DE1539483C3 - - Google Patents

Description

The invention relates to a semiconductor component with an electroluminescent semiconductor diode which is a Has an N-conductive, first region and a P-conductive, second region epitaxially grown thereon, the PN junction not being in the growth area. Such a semiconductor component is off "Applied Physics Letters" 4 (1964) 11, 192-194.

The known semiconductor component consists of an N-conductive gallium arsenide crystal with a P-conductive layer produced by diffusion, on which a further P-conductive layer is epitaxially grown is; the epitaxially grown layer has a significantly higher acceptor concentration than the layer made by diffusion. The P-conductive area therefore consists of two layers, which have different conductivity due to different doping. About the conductivity of the The document does not contain any further information about the N-conductive area.

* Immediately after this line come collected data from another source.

/-! ## The payload and the bytes read back -/

/-- On a free bus a written cell below `byte_count` goes out as one transfer (R149). -/
theorem execSpiWrite_free {s : State} {v : Byte} (h : s.BusFree) (hne : s.orch.idx ≠ s.orch.byteCount)
    (hr : s.orch.idx ≠ 255) (hv : s.buf.get s.orch.idx.toNat = some v) :
    execSpiWrite s = .next ((s.withTransfer v s.writeFirst s.writeLast).advanceIdx.goto .spiWrite) := by
  simp only [execSpiWrite, State.payloadDone, hne, decide_false, if_true, readAtIdx, memRead, if_pos (cursor_in_range hr), hv,
    spiXferOp_withTransfer _ _ _ _ h]

/-- Behind the payload, with bytes wanted, ORCH goes to the stall and makes no transfer (R149). -/
theorem execSpiWrite_stall {s : State} (hi : s.orch.idx = s.orch.byteCount) (hr : s.orch.returnBytes ≠ 0) :
    execSpiWrite s = .next (s.goto .spiStall) := by
  have hdone : s.payloadDone = true := decide_eq_true hi
  simp only [execSpiWrite, hdone, Bool.true_eq_false, if_false, if_neg hr]

/-- Settles O35: the invariant on entry, a payload byte, and the two ends. -/
theorem spiWriteStreamsTheBuffer : Obligations.SpiWriteStreamsTheBuffer := by
  refine ⟨?_, ?_, ?_, fun s hi hr => execSpiWrite_stall hi hr⟩
  · intro s hs hq hi
    obtain ⟨-, -, hcs, -⟩ := hs
    simpa [csLaw, hq, hi] using hcs
  · intro s v h hne hr hv
    rw [show exec .spiWrite s = _ from execSpiWrite_free h hne hr hv, State.writeFirst, State.writeLast,
      Bool.decide_and, Bool.decide_and, Bool.decide_eq_false]
    rfl
  · intro s hi hr hb ht
    exact (execSpiWrite_end hi hr).trans
      (congrArg Host.Outcome.next (afterEnc_encCall_sent (fun t => t.goto .start) 0 chDot true true true hb ht))

theorem execSpiRead_done {s : State} (h : s.orch.idx = s.orch.returnBytes) : execSpiRead s = .next (s.goto .start) :=
  if_pos (by simpa [State.readDone] using h)

/-- Settles O37: a position is its transfer, its cell and its encoder call, which the transport accepts. -/
theorem spiReadReturnsBytes : Obligations.SpiReadReturnsBytes := by
  refine ⟨?_, fun s h => execSpiRead_done h⟩
  intro s h hne hr hb ht
  refine ⟨s.buf.set s.orch.idx.toNat s.env.nextByte.1, (execSpiRead_free h hne (cursor_in_range hr) hb).trans ?_,
    Memory.get_set_same _ _ _, fun a ha => Memory.get_set_other _ _ _ _ ha⟩
  rw [encByteOp_withSent _ _ _ _ _ _ ((nextByte_txReady s.env).trans ht), encChars_readPosition]
  rfl

end Sys2Proof.Machine
end

section
/-! PROOF of TransitionsFollowTheTable (42_orchestrator R154): what each rule does to `orch.state`. -/

namespace Sys2Proof.Machine

/-- A decode request, failed or not, takes ORCH to ERR or leaves it. -/
theorem decode_state {s t : State} (h : t = takeDecodeError (decByteOp s).2 ∨ t = (decByteOp s).2) :
    t.orch.state = .err ∨ t.orch.state = s.orch.state := by
  rcases h with rfl | rfl
  · exact .inl rfl
  · exact .inr (congrArg Orch.state (decByteOp_frame s).1)

theorem execCountBytes_state {s t : State} (h : execCountBytes s = .next t) :
    t.orch.state = .returnBytes ∨ t.orch.state = .err ∨ t.orch.state = s.orch.state := by
  rcases execCountBytes_next h with ⟨b, rfl⟩ | h
  · exact .inl rfl
  · exact .inr (decode_state h)

theorem execReturnBytes_state {s t : State} (h : execReturnBytes s = .next t) :
    t.orch.state = .readData ∨ t.orch.state = .err ∨ t.orch.state = s.orch.state := by
  rcases execReturnBytes_next h with ⟨b, rfl⟩ | h
  · exact .inl rfl
  · exact .inr (decode_state h)

theorem execReadData_state {s t : State} (h : execReadData s = .next t) :
    t.orch.state = .checksum ∨ t.orch.state = .readData ∨ t.orch.state = .err ∨ t.orch.state = s.orch.state := by
  rcases execReadData_next h with rfl | ⟨b, -, rfl⟩ | h
  · exact .inl rfl
  · exact .inr (.inl rfl)
  · exact .inr (.inr (decode_state h))

theorem execChecksum_state {s t : State} (h : execChecksum s = .next t) :
    t.orch.state = .run ∨ t.orch.state = .err ∨ t.orch.state = s.orch.state := by
  rcases execChecksum_next h with rfl | h
  · exact .inl rfl
  · exact .inr (decode_state h)

theorem execStart_state {s t : State} (h : execStart s = .next t) : t.orch.state = .pollReady := by
  cases h
  rfl

theorem execPollReady_state {s t : State} (h : execPollReady s = .next t) :
    t.orch.state = .pollReady ∨ t.orch.state = .countBytes := by
  obtain ⟨u, hu, ho, -⟩ := execPollReady_frame s
  cases hu.symm.trans h
  exact ho.imp (congrArg Orch.state) (congrArg Orch.state)

theorem execRun_state {s t : State} (h : execRun s = .next t) :
    t.orch.state = s.orch.state ∨ t.orch.state = .start ∨ t.orch.state = .spiWrite := by
  obtain ⟨ho, -⟩ := execRun_frame s t h
  exact ho.imp (congrArg Orch.state) (Or.imp (congrArg Orch.state) (congrArg Orch.state))

theorem execSpiStall_state {s t : State} (h : execSpiStall s = .next t) : t.orch.state = .spiRead :=
  congrArg Orch.state (execSpiStall_frame h).1

theorem execErr_state {s t : State} (h : execErr s = .next t) :
    t.orch.state = s.orch.state ∨ t.orch.state = .start := by
  cases h
  obtain ⟨ho, -⟩ := reportError_frame s
  exact ho.imp (congrArg Orch.state) (congrArg Orch.state)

Such devices are often made from 111V semiconductor compounds or substituted IH-V semiconductor compounds manufactured. Under a III-V semiconductor compound here and in the following a combination of almost equal atomic quantities becomes one Element of the group III of the periodic class consisting of boron, aluminum, gallium and indium System and an element of the class consisting of nitrogen, phosphorus, arsenic and antimony Understand group V of the periodic table. Under a substituted III-V semiconductor compound is

understood a Hl-V semiconductor compound in which some atoms of the element of the mentioned class of group III by atoms of another element or other elements of the same class are replaced and / or some atoms of the element mentioned Group V class by atoms of another element or other elements of the same class are replaced.

The invention is now based on the object of providing a semiconductor component with an electroluminescent Manufacture semiconductor diode, in which the emitted light occupies a narrow frequency band, its Energy value is only slightly smaller than the band gap of the semiconductor material.

This object is achieved according to the invention by the in [5 characterizing part of claim 1 listed features solved.

The invention is based on the knowledge that recombination is preferred on the side of the PN junction to be made, on which the P-conductive area lies, because this causes the desired radiation with results in a narrow frequency band that has an energy value that is only slightly smaller than that Is the band gap of the semiconductor material; a recombination on the side of the PN junction where the N-conductive area, on the other hand, delivers broadband radiation with an energy value that is considerably smaller than the band gap of the semiconductor material, and is also in the wavelength and strength of Component to component different, even if they have been manufactured in a similar way. In order to achieve that a large part of the recombination takes place on that side of the pn junction on which the P-type region lies, the injection of electrons into the P-type region must be stronger than that Injection of holes in the N-type area. Therefore, it is necessary that the donor concentration is higher than the acceptor concentration on the side of the junction on which the N-conductive region is located the side on which the P-conductive area is located.

Advantageous further developments of the invention are specified in claims 2 to 13.

The method for producing the inventive method, which is protected in claims 14 and 15 Semiconductor component is based on the knowledge that in some semiconductor materials a Acceptor element in a material with a significant hole concentration has a higher diffusion coefficient than in a material with a lower hole concentration.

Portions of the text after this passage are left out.